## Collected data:
○ ○ ○ ○ ○ ○ ○

-- ==== Sys2Proof/Machine/Windows.lean ====
section
/-! DEFINITION. The Window Controller and the Status Monitor (chapter Controller Windows), with the abort of a transfer
slot (R87) that the Window Controller asks the Transfer Tracker for. Where one step posts several notices, those of the
Transfer Tracker come before those of the Window Controller: R114 says so for a completion, elsewhere DESIGN CHOICE
(L11). -/

namespace Sys2Proof.Machine

/-! ## Device time (R18) -/

/-- A parameter in milliseconds, in µs. -/
def milliseconds (n : Nat) : Nat := n * 1000

/-- A parameter in seconds, in µs. -/
def seconds (n : Nat) : Nat := n * 1000000

/-- A deadline expires when device time reaches it (R18). -/
def State.reached (s : State) (deadline : Nat) : Bool := decide (deadline ≤ s.time)

/-! ## Aborting a slot (R87, R90) -/

/-- The transfer of a live slot (section 4.1). -/
def Slot.live : Slot → Option Transfer
  | .taking x _ _ _ => some x
  | .verifying x _ _ _ => some x
  | .released x _ => some x
  | .free => none
  | .draining => none

/-- The transfer of a slot that an abort can end: a live slot before its commit has been released (R87). -/
def Slot.abortable : Slot → Option Transfer
  | .taking x _ _ _ => some x
  | .verifying x _ _ _ => some x
  | .released _ _ => none
  | .free => none
  | .draining => none

/-- A slot's download ends: its waiting entries are removed, and it becomes DRAINING when a lane holds one of its
segments, FREE otherwise (R87 steps 1 and 2, R91). -/
def State.endSlot (s : State) (k : Fin 8) : State :=
  let s := s.removeSegments k
  s.setSlot k (if s.laneHolds k then .draining else .free)

/-- A notice about a slot, with the fields the slot held (R92). -/
def State.slotNotice (s : State) (kind : NoticeKind) (x : Transfer) : Notice :=
  { s.notice kind with
    controller := some x.controller, station := some x.requester, object := some (x.cls, x.idx), tid := some x.tid }

/-- An abort of a slot, with ABANDON or without: the slot ends, an ABANDON is built from the slot as it stood, and
TRANSFER_ABORTED is posted (R87). A slot that is not live, or RELEASED, is never aborted. -/
def State.abort (s : State) (k : Fin 8) (withAbandon : Bool) (reason : Option Reason) (value : Option Quad) : State :=
  match (s.slot k).abortable with
  | none => s
  | some x =>
    let frame : OrigFrame :=
      { kind := .abandon, frame := abandonFrame s.identity.station (s.addrOf x.controller) x }
    let s := s.endSlot k
    let s := if withAbandon then s.originate .line frame else s
    s.post { s.slotNotice .transferAborted x with reason := reason.map .reason, first := value }

/-! ## Window states (R20) -/

/-- The window state is OPENING. -/
def Window.isOpening : Window → Bool
  | .opening .. => true
  | _ => false

/-- The window state is LOCKED. -/
def Window.isLocked : Window → Bool
  | .locked => true
  | _ => false

/-- The window state is QUARANTINE. -/
def Window.isQuarantined : Window → Bool
  | .quarantined _ => true
  | _ => false

/-- The owning slot that closing or quarantine asks the Tracker to abort: in TRANSFER and VERIFY (R30, R38). -/
def Window.slotToAbort : Window → Option (Fin 8)
  | .transfer _ _ k => some k
  | .verify _ _ k _ => some k
  | _ => none

/-- A controller's window state changes; leaving OPENING ends the quiet run (R25). -/
def State.setWindow (s : State) (n : Fin 32) (w : Window) : State :=
  s.updateController n (fun c =>
    { c with window := w, monitor := if w.isOpening then c.monitor else { c.monitor with quiet := none } })

/-- The quiet run of a controller is set or ended (R25). -/
def State.setQuiet (s : State) (n : Fin 32) (q : Option QuietRun) : State :=
  s.updateController n (fun c => { c with monitor := { c.monitor with quiet := q } })

/-- The quiet run of a controller. -/
def State.quietRun (s : State) (n : Fin 32) : Option QuietRun := (s.controller n).bind (·.monitor.quiet)

/-- A window notice with its cause (section 2.9). -/
def State.postWindow (s : State) (kind : NoticeKind) (n : Fin 32) (cause : WindowCause) : State :=
  s.post { s.notice kind with controller := some n, reason := some (.window cause) }

/-- The Window Controller asks the Tracker to abort the owning slot of a window it ends, with ABANDON (R90). -/
def State.abortOwned (s : State) (w : Window) (r : Reason) : State :=
  match w.slotToAbort with
  | some k => s.abort k true (some r) none
  | none => s

/-- A window closes at once: an owning slot in TRANSFER or VERIFY is aborted with reason LOCKED, the state becomes
LOCKED, WINDOW_CLOSED is posted (R30, R32, R33). -/
def State.closeNow (s : State) (n : Fin 32) (w : Window) (cause : WindowCause) : State :=
  ((s.abortOwned w .locked).setWindow n .locked).postWindow .windowClosed n cause

/-- Close-pending is set where it is absent, and kept where it is present (R32, R33). -/
def closingWith (c : CloseCause) : Option CloseCause → Option CloseCause
  | none => some c
  | some d => some d

/-! ## Opening and settling (R26 to R29) -/

/-- The time a counting entry of the Opening History must be younger than (R27). -/
def State.openPeriod (s : State) : Nat := seconds s.timing.openRate

/-- The rate check refuses: the history holds four entries and the oldest still counts, so that all of them do; the
earliest retry time (R27). -/
def State.rateRefusal (s : State) : Option Nat :=
  match s.history with
  | oldest :: _ =>
    if Config.historyPlaces ≤ s.history.length ∧ s.time - oldest < s.openPeriod then some (oldest + s.openPeriod)
    else none
  | [] => none

/-- An accepted opening enters the history as the newest entry; of four entries the oldest is removed first (R27). -/
def State.recordOpening (s : State) : State :=
  { s with
    history := (if Config.historyPlaces ≤ s.history.length then s.history.drop 1 else s.history) ++ [s.time] }

/-- The window length recorded for an argument: T_win for 0, else the argument brought into 60-14,400 s (R26). -/
def State.windowLength (s : State) (argument : Nat) : Nat :=
  if argument = 0 then s.timing.win else max 60 (min argument 14400)

/-- An opening is accepted: the history entry, and OPENING with its mode, length and opening deadline (R26). -/
def State.acceptOpening (s : State) (n : Fin 32) (m : WindowMode) (argument : Nat) : State :=
  s.recordOpening.setWindow n (.opening m (s.windowLength argument) (s.time + seconds s.timing.opening))

/-- The window settles: OPEN with its window deadline, mismatch count 0, WINDOW_OPENED (R28). -/
def State.settle (s : State) (n : Fin 32) (m : WindowMode) (length : Nat) : State :=
  let deadline := s.time + seconds length
  let s := (s.setWindow n (.opened m deadline)).updateController n (fun c => { c with mismatches := 0 })
  s.post
    { s.notice .windowOpened with
      controller := some n, reason := some (.mode m), first := some (upperHalf deadline)
      second := some (lowerHalf deadline) }

/-- The quiet run has lasted at least T_settle (R28). -/
def State.quietEnough (s : State) (q : QuietRun) : Bool := decide (milliseconds s.timing.settle ≤ s.time - q.since)

/-- A QUIET observation in OPENING: a quiet run begins or goes on, and the settle evaluation is made (R25, R28). -/
def State.observeQuiet (s : State) (n : Fin 32) (m : WindowMode) (length : Nat) : State :=
  let q := (s.quietRun n).getD { since := s.time, settle := s.time + milliseconds s.timing.settle }
  if s.quietEnough q then s.settle n m length else s.setQuiet n (some q)

/-! ## Observations (R23 to R25, R30, R31) -/

/-- The cause with which a RUNNING or STALE observation closes a window (R30). -/
def Observation.cause : Observation → Option WindowCause
  | .running => some .running
  | .stale => some .stale
  | .quiet => Option.none
  | .none => Option.none

/-- A RUNNING or STALE observation in COMMIT-WAIT: close-pending takes cause RUN_AFTER_COMMIT and WINDOW_CLOSED is
posted, once (R31). -/
def State.runAfterCommit (s : State) (n : Fin 32) (m : WindowMode) (d : Option Nat) (k : Fin 8)
    (closing : Option CloseCause) : State :=
  if closing = some .runAfterCommit then s
  else (s.setWindow n (.commitWait m d k (some .runAfterCommit))).postWindow .windowClosed n .runAfterCommit

/-- The Window Controller takes an observation of a controller (sections 2.3, 2.5, 2.6). -/
def State.observe (s : State) (n : Fin 32) (o : Observation) : State :=
  match s.window? n with
  | none => s
  | some w =>
    match o.cause, w with
    | none, .opening m length _ => s.observeQuiet n m length
    | none, _ => s
    | some _, .opening _ _ _ => s.setQuiet n none
    | some cause, .opened _ _ => s.closeNow n w cause
    | some cause, .transfer _ _ _ => s.closeNow n w cause
    | some cause, .verify _ _ _ _ => s.closeNow n w cause
    | some _, .commitWait m d k closing => s.runAfterCommit n m d k closing
    | some _, .locked => s
    | some _, .quarantined _ => s

/-- The Status Monitor makes an observation: it records it, with the frame's time when a frame made it, sets the stale
deadline, and delivers it to the Window Controller (R23, R24). -/
def State.monitorObserves (s : State) (n : Fin 32) (o : Observation) (byFrame : Bool) : State :=
  let s := s.updateController n (fun c =>
    { c with
      monitor :=
        { c.monitor with
          observed := o
          lastFrame := if byFrame then some s.time else c.monitor.lastFrame
          stale := s.time + milliseconds s.timing.stale } })
  s.observe n o

/-- The observation a cyclic frame's payload makes under a definition; none when the frame does not count (R23). -/
def ControllerDef.reads (d : ControllerDef) (payload : List Byte) : Option Observation :=
  match payload[d.statusOffset]? with
  | none => none
  | some b => some (if d.quietSet.contains b then .quiet else .running)

/-- The Monitor's fields after a reset or for a newly selected bank (R22). -/
def State.freshMonitor (s : State) : Monitor :=
  { observed := .none, lastFrame := none, stale := s.time + milliseconds s.timing.stale, quiet := none }

/-! ## Transfers as seen by the window (R34 to R37) -/

/-- *Transfer started*, taken in OPEN (R35). -/
def State.transferStarted (s : State) (n : Fin 32) (k : Fin 8) : State :=
  match s.window? n with
  | some (.opened m d) => s.setWindow n (.transfer m d k)
  | _ => s

/-- *Commit held*, taken in TRANSFER (R35). -/
def State.commitHeld (s : State) (n : Fin 32) : State :=
  match s.window? n with
  | some (.transfer m d k) => s.setWindow n (.verify m (some d) k none)
  | _ => s

/-- *Commit released*, taken in VERIFY (R35). -/
def State.commitReleased (s : State) (n : Fin 32) : State :=
  match s.window? n with
  | some (.verify m d k c) => s.setWindow n (.commitWait m d k c)
  | _ => s

/-- How a window goes on when its transfer has ended (R36): with close-pending present to LOCKED, with that cause's
notice unless R31 has posted it (R34); else to LOCKED after the completed commit of a SINGLE window; else back to OPEN.
A window without a deadline and without close-pending, which no run reaches, has expired: it closes (L21). -/
def State.endTransfer (s : State) (n : Fin 32) (m : WindowMode) (d : Option Nat) (closing : Option CloseCause)
    (completion : Bool) : State :=
  match closing, d with
  | some .runAfterCommit, _ => s.setWindow n .locked
  | some c, _ => (s.setWindow n .locked).postWindow .windowClosed n c.window
  | none, some d =>
    if completion = true ∧ m = .single then (s.setWindow n .locked).postWindow .windowClosed n .singleDone
    else s.setWindow n (.opened m d)
  | none, none => (s.setWindow n .locked).postWindow .windowClosed n .expired

/-- *Transfer ended*, with a commit completion or a non-commit ending (R36). -/
def State.transferEnded (s : State) (n : Fin 32) (completion : Bool) : State :=
  match s.window? n with
  | some (.transfer m d _) => s.endTransfer n m (some d) none completion
  | some (.verify m d _ c) => s.endTransfer n m d c completion
  | some (.commitWait m d _ c) => s.endTransfer n m d c completion
  | _ => s

/-- Quarantine entry with its cause: in any state but QUARANTINE the owning slot of TRANSFER or VERIFY is aborted with
reason QUARANTINE, the state becomes QUARANTINE and QUARANTINED is posted (R38). -/
def State.enterQuarantine (s : State) (n : Fin 32) (cause : QuarantineCause) : State :=
  match s.window? n with
  | none => s
  | some (.quarantined _) => s
  | some w =>
    let s := (s.abortOwned w .quarantine).setWindow n (.quarantined cause)
    s.post { s.notice .quarantined with controller := some n, reason := some (.quarantine cause) }

/-- A mismatch reported in VERIFY: both counts rise, and the third of a window quarantines; otherwise it is a
non-commit ending (R37). -/
def State.reportMismatch (s : State) (n : Fin 32) : State :=
  match s.controller n with
  | some c =>
    match c.window with
    | .verify _ _ _ _ =>
      let count := saturateMismatch c.mismatches
      let s := (s.countMismatch n).updateController n (fun c => { c with mismatches := count })
      if count = Config.mismatchLimit then s.enterQuarantine n .mismatchLimit else s.transferEnded n false
    | _ => s
  | none => s

/-! ## Release and link loss (R40, R41) -/

/-- A slot left RELEASED still names the controller (R38, R40). -/
def State.releasedSlotNames (s : State) (n : Fin 32) : Bool :=
  s.slots.toList.any (fun x => match x with
    | .released x _ => x.controller == n
    | _ => false)

/-- A controller at a Line link loss: its window goes to LOCKED with cause LINK, unless R31 has posted the closing
notice already (R41). -/
def State.linkLossWindow (s : State) (n : Fin 32) : State :=
  match s.window? n with
  | none => s
  | some .locked => s
  | some (.quarantined _) => s
  | some (.commitWait _ _ _ (some .runAfterCommit)) => s.setWindow n .locked
  | some (.verify _ _ _ (some .runAfterCommit)) => s.setWindow n .locked
  | some _ => (s.setWindow n .locked).postWindow .windowClosed n .link

end Sys2Proof.Machine
end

○ ○ ○ ○ ○ ○ ○

## WORK ORDER:
From the records above, copy out the line with "def State.runAfterCommit (s", the line with "none => none", and every line between them, word for word.

## FINISHED EXERCISE:
def State.runAfterCommit (s : State) (n : Fin 32) (m : WindowMode) (d : Option Nat) (k : Fin 8)
    (closing : Option CloseCause) : State :=
  if closing = some .runAfterCommit then s
  else (s.setWindow n (.commitWait m d k (some .runAfterCommit))).postWindow .windowClosed n .runAfterCommit

/-- The Window Controller takes an observation of a controller (sections 2.3, 2.5, 2.6). -/
def State.observe (s : State) (n : Fin 32) (o : Observation) : State :=
  match s.window? n with
  | none => s
  | some w =>
    match o.cause, w with
    | none, .opening m length _ => s.observeQuiet n m length
    | none, _ => s
    | some _, .opening _ _ _ => s.setQuiet n none
    | some cause, .opened _ _ => s.closeNow n w cause
    | some cause, .transfer _ _ _ => s.closeNow n w cause
    | some cause, .verify _ _ _ _ => s.closeNow n w cause
    | some _, .commitWait m d k closing => s.runAfterCommit n m d k closing
    | some _, .locked => s
    | some _, .quarantined _ => s

/-- The Status Monitor makes an observation: it records it, with the frame's time when a frame made it, sets the stale
deadline, and delivers it to the Window Controller (R23, R24). -/
def State.monitorObserves (s : State) (n : Fin 32) (o : Observation) (byFrame : Bool) : State :=
  let s := s.updateController n (fun c =>
    { c with
      monitor :=
        { c.monitor with
          observed := o
          lastFrame := if byFrame then some s.time else c.monitor.lastFrame
          stale := s.time + milliseconds s.timing.stale } })
  s.observe n o

/-- The observation a cyclic frame's payload makes under a definition; none when the frame does not count (R23). -/
def ControllerDef.reads (d : ControllerDef) (payload : List Byte) : Option Observation :=
  match payload[d.statusOffset]? with
  | none => none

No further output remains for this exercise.